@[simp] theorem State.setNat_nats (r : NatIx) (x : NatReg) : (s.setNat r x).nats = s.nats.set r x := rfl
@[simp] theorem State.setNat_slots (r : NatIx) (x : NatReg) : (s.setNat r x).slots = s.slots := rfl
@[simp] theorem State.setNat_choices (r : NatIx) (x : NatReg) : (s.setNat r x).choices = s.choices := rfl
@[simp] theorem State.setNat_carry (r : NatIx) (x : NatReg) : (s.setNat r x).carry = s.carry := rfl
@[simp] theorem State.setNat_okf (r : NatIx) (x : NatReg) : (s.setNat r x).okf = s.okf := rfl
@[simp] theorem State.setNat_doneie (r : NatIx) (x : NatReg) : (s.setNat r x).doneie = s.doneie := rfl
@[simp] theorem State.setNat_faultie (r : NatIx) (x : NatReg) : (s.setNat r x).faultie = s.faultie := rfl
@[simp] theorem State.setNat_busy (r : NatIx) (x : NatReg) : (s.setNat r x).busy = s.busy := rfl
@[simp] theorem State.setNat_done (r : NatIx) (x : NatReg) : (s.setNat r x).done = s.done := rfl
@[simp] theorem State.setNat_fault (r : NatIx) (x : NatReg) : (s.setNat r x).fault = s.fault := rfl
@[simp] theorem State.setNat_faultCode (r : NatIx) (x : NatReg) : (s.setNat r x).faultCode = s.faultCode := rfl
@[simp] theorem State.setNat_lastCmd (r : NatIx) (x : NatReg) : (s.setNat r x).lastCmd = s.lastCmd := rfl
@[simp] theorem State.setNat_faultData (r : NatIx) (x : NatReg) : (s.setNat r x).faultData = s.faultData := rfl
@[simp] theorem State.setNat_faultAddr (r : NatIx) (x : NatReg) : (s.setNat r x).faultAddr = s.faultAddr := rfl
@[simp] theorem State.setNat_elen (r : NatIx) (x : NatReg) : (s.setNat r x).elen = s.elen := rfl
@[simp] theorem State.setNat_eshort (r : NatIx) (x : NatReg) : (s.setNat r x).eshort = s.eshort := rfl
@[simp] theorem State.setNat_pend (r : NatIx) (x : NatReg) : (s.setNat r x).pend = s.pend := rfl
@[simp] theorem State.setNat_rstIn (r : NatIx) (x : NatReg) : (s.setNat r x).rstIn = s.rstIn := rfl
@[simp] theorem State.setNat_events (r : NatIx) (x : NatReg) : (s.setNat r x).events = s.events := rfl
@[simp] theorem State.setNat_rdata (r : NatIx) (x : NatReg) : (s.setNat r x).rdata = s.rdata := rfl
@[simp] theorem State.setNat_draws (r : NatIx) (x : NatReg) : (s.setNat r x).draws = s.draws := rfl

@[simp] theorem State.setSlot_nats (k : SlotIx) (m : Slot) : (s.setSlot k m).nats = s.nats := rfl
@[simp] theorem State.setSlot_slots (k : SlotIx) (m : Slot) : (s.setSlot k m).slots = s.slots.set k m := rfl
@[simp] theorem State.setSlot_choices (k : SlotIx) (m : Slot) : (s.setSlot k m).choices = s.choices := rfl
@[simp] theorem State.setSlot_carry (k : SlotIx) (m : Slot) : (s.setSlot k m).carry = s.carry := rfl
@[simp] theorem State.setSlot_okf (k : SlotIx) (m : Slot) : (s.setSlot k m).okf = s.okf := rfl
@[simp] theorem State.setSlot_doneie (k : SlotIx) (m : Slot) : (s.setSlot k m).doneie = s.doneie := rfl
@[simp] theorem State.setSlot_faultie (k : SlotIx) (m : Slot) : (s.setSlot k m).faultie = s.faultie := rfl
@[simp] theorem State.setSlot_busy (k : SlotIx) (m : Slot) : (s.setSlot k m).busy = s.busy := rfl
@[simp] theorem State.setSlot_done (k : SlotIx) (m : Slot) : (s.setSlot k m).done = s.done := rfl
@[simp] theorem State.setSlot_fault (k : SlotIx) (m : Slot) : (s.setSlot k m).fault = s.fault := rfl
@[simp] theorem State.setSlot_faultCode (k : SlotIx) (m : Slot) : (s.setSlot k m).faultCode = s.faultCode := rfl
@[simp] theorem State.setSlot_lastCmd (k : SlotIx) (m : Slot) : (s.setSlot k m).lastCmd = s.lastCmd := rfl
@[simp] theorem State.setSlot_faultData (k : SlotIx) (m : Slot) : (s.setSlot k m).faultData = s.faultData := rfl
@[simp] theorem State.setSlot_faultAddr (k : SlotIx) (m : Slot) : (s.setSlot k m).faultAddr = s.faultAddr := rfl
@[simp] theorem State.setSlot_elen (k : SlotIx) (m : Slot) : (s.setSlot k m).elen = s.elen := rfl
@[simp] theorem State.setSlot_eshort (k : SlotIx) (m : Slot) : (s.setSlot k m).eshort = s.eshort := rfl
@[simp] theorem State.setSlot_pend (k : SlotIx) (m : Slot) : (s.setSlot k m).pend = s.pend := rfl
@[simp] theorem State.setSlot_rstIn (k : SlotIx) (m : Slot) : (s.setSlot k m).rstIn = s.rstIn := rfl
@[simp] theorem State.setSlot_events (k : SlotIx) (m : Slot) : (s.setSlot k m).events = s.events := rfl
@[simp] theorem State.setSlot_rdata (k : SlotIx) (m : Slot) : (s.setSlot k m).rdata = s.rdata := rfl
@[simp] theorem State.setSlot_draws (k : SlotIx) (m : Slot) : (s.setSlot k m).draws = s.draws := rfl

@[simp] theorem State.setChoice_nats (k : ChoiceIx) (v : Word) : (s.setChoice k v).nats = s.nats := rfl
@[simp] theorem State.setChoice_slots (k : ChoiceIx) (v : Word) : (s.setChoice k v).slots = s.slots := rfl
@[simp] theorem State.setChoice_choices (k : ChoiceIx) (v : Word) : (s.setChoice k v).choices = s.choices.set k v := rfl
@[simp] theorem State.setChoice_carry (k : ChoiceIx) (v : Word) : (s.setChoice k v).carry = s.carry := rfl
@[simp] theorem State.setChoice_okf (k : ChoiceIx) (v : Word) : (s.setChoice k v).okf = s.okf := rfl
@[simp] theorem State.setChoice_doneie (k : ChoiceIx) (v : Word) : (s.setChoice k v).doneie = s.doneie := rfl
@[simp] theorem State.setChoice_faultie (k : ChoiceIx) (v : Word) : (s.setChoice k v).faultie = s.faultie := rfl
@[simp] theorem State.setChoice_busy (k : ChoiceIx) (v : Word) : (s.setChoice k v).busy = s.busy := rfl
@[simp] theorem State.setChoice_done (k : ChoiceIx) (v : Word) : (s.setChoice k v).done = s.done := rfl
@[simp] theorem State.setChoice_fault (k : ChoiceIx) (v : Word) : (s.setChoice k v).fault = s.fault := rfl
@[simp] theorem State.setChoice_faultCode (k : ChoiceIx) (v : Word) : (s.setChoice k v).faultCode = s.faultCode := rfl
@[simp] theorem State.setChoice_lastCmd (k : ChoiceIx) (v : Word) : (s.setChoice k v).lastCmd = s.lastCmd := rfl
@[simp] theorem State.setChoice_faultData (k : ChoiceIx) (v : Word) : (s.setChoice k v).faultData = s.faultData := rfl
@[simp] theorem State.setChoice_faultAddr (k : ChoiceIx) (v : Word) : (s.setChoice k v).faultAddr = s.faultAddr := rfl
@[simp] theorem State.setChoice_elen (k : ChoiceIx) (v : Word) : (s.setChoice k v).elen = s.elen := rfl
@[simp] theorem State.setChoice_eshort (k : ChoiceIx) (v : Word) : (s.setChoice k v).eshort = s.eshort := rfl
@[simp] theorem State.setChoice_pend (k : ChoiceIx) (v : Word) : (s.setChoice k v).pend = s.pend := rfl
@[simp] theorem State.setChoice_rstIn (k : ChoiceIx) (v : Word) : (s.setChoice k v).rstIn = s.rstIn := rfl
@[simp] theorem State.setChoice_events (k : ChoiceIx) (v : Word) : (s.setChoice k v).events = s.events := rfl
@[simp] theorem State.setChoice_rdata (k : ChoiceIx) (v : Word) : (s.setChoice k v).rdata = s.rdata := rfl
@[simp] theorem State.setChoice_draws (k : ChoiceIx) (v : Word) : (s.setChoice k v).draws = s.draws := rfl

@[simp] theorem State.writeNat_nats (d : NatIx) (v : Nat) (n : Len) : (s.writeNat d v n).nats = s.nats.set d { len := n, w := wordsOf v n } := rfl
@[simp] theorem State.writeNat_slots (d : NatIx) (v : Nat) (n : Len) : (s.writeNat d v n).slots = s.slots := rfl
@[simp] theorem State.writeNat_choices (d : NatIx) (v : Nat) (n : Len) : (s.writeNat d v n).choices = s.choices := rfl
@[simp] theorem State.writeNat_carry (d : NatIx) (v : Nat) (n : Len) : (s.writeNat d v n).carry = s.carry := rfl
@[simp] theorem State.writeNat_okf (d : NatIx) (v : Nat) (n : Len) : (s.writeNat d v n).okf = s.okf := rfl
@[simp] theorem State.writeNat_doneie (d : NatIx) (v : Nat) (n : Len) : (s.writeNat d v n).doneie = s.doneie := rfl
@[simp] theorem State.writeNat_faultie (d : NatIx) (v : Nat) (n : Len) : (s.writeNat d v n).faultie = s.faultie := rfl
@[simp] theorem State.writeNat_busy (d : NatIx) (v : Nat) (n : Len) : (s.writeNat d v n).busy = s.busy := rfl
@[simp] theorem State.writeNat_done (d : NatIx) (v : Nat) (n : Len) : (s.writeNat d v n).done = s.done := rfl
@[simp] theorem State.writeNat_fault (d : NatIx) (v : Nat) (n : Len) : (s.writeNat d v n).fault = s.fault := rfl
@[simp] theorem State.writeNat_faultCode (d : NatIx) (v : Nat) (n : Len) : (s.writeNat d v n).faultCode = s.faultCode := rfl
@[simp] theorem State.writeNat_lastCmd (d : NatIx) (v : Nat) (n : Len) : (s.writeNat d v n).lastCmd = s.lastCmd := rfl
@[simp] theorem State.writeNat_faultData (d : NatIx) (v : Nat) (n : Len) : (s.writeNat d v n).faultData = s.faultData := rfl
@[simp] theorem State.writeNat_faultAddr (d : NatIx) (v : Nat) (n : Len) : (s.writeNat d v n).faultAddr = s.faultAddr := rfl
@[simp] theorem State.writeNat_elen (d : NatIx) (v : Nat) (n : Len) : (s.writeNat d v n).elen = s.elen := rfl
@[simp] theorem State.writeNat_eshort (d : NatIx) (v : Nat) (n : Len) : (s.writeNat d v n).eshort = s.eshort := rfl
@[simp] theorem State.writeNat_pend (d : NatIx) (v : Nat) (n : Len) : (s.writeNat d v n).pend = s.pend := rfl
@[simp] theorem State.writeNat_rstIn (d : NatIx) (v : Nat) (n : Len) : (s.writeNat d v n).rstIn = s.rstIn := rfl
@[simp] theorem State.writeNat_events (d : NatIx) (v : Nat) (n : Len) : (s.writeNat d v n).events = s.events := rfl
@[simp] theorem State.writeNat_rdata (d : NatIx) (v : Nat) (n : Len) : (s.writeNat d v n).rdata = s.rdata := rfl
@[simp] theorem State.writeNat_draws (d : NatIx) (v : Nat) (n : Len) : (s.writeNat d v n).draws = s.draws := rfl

● ● ● ● ● ● ●

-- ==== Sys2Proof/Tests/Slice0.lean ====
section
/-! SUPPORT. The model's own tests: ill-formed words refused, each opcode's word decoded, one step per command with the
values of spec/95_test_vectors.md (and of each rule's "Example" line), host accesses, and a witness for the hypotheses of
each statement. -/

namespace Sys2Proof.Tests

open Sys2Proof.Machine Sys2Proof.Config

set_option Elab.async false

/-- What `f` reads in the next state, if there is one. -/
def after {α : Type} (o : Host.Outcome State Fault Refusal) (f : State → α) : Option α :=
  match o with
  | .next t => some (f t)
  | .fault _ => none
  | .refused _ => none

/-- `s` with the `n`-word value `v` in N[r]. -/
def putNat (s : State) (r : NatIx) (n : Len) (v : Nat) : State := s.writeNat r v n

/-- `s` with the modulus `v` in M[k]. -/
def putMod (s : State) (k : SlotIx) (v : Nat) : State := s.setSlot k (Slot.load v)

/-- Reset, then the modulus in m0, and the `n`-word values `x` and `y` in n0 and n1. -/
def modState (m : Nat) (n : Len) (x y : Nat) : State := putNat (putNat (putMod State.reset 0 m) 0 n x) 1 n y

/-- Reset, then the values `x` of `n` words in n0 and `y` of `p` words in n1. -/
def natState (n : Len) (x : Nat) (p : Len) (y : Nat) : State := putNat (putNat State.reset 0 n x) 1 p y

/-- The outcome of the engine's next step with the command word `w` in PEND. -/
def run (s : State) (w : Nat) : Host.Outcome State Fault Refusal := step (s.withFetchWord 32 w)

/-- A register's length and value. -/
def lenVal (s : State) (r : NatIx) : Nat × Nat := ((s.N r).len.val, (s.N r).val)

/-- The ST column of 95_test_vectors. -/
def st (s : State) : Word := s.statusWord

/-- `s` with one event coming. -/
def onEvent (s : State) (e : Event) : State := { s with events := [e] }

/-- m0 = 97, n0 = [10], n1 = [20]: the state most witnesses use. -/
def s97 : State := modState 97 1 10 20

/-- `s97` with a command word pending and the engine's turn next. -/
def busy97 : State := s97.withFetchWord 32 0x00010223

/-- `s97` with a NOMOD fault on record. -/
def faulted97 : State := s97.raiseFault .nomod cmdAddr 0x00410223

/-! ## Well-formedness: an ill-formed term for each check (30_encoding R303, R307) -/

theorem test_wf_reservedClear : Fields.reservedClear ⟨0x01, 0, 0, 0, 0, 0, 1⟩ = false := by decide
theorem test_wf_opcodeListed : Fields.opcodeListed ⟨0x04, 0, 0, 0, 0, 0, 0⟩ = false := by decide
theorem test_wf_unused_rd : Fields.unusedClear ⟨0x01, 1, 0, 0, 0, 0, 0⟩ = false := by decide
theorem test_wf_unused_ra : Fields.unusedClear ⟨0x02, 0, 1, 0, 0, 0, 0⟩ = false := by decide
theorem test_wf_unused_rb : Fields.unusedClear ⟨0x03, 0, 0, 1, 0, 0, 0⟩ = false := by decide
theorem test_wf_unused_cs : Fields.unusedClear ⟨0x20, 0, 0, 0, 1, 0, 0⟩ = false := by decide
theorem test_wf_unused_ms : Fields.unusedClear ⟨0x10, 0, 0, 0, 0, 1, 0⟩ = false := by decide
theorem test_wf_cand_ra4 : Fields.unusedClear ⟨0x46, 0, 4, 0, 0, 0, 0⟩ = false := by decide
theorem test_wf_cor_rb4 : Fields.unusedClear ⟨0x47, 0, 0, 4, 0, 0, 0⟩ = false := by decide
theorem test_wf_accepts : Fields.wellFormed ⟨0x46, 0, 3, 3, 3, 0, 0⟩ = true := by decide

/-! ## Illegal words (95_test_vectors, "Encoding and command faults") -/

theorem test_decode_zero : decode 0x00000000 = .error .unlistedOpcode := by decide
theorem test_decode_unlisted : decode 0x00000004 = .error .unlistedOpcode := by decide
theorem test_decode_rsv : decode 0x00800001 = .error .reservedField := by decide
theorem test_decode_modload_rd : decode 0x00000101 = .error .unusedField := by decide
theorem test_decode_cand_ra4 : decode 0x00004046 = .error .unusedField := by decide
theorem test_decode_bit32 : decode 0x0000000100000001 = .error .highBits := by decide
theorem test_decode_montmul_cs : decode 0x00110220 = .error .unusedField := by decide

● ● ● ● ● ● ●

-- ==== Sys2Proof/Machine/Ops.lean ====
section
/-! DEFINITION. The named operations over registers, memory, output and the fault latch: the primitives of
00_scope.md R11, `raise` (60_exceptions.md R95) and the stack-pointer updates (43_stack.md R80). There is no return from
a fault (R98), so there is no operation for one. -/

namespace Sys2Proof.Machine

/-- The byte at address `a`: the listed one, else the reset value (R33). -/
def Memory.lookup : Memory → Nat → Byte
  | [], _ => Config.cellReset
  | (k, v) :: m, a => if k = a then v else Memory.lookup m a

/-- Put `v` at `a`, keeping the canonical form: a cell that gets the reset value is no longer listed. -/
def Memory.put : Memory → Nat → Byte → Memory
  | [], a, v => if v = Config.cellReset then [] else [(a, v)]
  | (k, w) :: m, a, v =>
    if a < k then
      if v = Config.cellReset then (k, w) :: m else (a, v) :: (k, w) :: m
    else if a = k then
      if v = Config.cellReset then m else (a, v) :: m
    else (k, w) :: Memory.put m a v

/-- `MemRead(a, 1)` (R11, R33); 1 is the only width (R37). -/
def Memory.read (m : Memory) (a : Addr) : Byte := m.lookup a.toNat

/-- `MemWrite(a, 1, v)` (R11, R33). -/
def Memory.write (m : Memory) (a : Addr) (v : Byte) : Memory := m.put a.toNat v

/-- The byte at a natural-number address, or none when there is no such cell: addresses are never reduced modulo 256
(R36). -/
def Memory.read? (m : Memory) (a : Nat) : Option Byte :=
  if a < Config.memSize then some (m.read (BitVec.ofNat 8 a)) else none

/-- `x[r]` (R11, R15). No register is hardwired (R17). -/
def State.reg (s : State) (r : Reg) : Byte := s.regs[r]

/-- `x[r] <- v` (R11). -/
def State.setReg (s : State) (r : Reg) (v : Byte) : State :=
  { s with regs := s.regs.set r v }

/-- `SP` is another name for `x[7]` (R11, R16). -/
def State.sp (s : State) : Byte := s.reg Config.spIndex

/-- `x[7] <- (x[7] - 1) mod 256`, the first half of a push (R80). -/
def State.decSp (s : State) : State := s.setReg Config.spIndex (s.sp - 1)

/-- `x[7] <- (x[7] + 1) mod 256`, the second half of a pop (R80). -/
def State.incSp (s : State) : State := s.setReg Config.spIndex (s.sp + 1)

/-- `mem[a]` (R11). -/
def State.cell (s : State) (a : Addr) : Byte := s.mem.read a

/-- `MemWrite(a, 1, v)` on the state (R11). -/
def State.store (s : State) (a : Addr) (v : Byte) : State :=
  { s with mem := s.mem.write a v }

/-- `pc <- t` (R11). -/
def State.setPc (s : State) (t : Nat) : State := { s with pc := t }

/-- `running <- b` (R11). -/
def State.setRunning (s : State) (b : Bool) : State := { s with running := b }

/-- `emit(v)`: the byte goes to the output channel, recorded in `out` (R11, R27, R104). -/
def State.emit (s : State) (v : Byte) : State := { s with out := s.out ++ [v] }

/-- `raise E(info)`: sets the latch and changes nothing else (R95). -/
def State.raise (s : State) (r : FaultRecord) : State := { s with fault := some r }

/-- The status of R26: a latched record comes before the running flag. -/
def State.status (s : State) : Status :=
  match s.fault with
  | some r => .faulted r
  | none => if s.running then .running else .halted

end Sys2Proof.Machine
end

● ● ● ● ● ● ●

Work order | From the data above, reproduce word for word the lines running from the line with "namespace Sys2Proof.Tests" to the line with "def modState (m", ends included.

Result |
namespace Sys2Proof.Tests

open Sys2Proof.Machine Sys2Proof.Config

set_option Elab.async false

/-- What `f` reads in the next state, if there is one. -/
def after {α : Type} (o : Host.Outcome State Fault Refusal) (f : State → α) : Option α :=
  match o with
  | .next t => some (f t)
  | .fault _ => none
  | .refused _ => none

/-- `s` with the `n`-word value `v` in N[r]. -/
def putNat (s : State) (r : NatIx) (n : Len) (v : Nat) : State := s.writeNat r v n

/-- `s` with the modulus `v` in M[k]. -/
def putMod (s : State) (k : SlotIx) (v : Nat) : State := s.setSlot k (Slot.load v)

/-- Reset, then the modulus in m0, and the `n`-word values `x` and `y` in n0 and n1. -/
def modState (m : Nat) (n : Len) (x y : Nat) : State := putNat (putNat (putMod State.reset 0 m) 0 n x) 1 n y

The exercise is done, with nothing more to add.